section -- setStatus
variable (c : CmdStatus) (s : State)
@[simp] theorem setStatus_params : (setStatus c s).params = s.params := rfl
@[simp] theorem setStatus_stream : (setStatus c s).stream = s.stream := rfl
@[simp] theorem setStatus_outputs : (setStatus c s).outputs = s.outputs := rfl
@[simp] theorem setStatus_crc : (setStatus c s).crc = s.crc := rfl
@[simp] theorem setStatus_cmdStatus : (setStatus c s).cmdStatus = c := rfl
@[simp] theorem setStatus_rxWin : (setStatus c s).rxWin = s.rxWin := rfl
@[simp] theorem setStatus_rxCnt : (setStatus c s).rxCnt = s.rxCnt := rfl
@[simp] theorem setStatus_rxOvf : (setStatus c s).rxOvf = s.rxOvf := rfl
@[simp] theorem setStatus_rxLast : (setStatus c s).rxLast = s.rxLast := rfl
@[simp] theorem setStatus_resValid : (setStatus c s).resValid = s.resValid := rfl
@[simp] theorem setStatus_resCode : (setStatus c s).resCode = s.resCode := rfl
@[simp] theorem setStatus_resLost : (setStatus c s).resLost = s.resLost := rfl
@[simp] theorem setStatus_nackReq : (setStatus c s).nackReq = s.nackReq := rfl
@[simp] theorem setStatus_resId : (setStatus c s).resId = s.resId := rfl
@[simp] theorem setStatus_resType : (setStatus c s).resType = s.resType := rfl
@[simp] theorem setStatus_resLen : (setStatus c s).resLen = s.resLen := rfl
@[simp] theorem setStatus_resCrcRx : (setStatus c s).resCrcRx = s.resCrcRx := rfl
@[simp] theorem setStatus_resCrcCalc : (setStatus c s).resCrcCalc = s.resCrcCalc := rfl
@[simp] theorem setStatus_resN : (setStatus c s).resN = s.resN := rfl
@[simp] theorem setStatus_resPayload : (setStatus c s).resPayload = s.resPayload := rfl
@[simp] theorem setStatus_txBuf : (setStatus c s).txBuf = s.txBuf := rfl
@[simp] theorem setStatus_txLen : (setStatus c s).txLen = s.txLen := rfl
@[simp] theorem setStatus_txKind : (setStatus c s).txKind = s.txKind := rfl
@[simp] theorem setStatus_extBuf : (setStatus c s).extBuf = s.extBuf := rfl
@[simp] theorem setStatus_extAsm : (setStatus c s).extAsm = s.extAsm := rfl
@[simp] theorem setStatus_extDone : (setStatus c s).extDone = s.extDone := rfl
@[simp] theorem setStatus_extTotal : (setStatus c s).extTotal = s.extTotal := rfl
@[simp] theorem setStatus_extNext : (setStatus c s).extNext = s.extNext := rfl
@[simp] theorem setStatus_extLen : (setStatus c s).extLen = s.extLen := rfl
@[simp] theorem setStatus_now : (setStatus c s).now = s.now := rfl
@[simp] theorem setStatus_debLevel : (setStatus c s).debLevel = s.debLevel := rfl
@[simp] theorem setStatus_debPend : (setStatus c s).debPend = s.debPend := rfl
@[simp] theorem setStatus_debRun : (setStatus c s).debRun = s.debRun := rfl
@[simp] theorem setStatus_debStart : (setStatus c s).debStart = s.debStart := rfl
@[simp] theorem setStatus_pinPhys : (setStatus c s).pinPhys = s.pinPhys := rfl
end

▶ [INSTRUCTIONS FOR THE TASK]
Start at the line holding "s.extAsm := rfl" and retype each line through the end of the material above, both included.

▶ [ANSWER BOX]
@[simp] theorem setStatus_extAsm : (setStatus c s).extAsm = s.extAsm := rfl
@[simp] theorem setStatus_extDone : (setStatus c s).extDone = s.extDone := rfl
@[simp] theorem setStatus_extTotal : (setStatus c s).extTotal = s.extTotal := rfl
@[simp] theorem setStatus_extNext : (setStatus c s).extNext = s.extNext := rfl
@[simp] theorem setStatus_extLen : (setStatus c s).extLen = s.extLen := rfl
@[simp] theorem setStatus_now : (setStatus c s).now = s.now := rfl
@[simp] theorem setStatus_debLevel : (setStatus c s).debLevel = s.debLevel := rfl
@[simp] theorem setStatus_debPend : (setStatus c s).debPend = s.debPend := rfl
@[simp] theorem setStatus_debRun : (setStatus c s).debRun = s.debRun := rfl
@[simp] theorem setStatus_debStart : (setStatus c s).debStart = s.debStart := rfl
@[simp] theorem setStatus_pinPhys : (setStatus c s).pinPhys = s.pinPhys := rfl
end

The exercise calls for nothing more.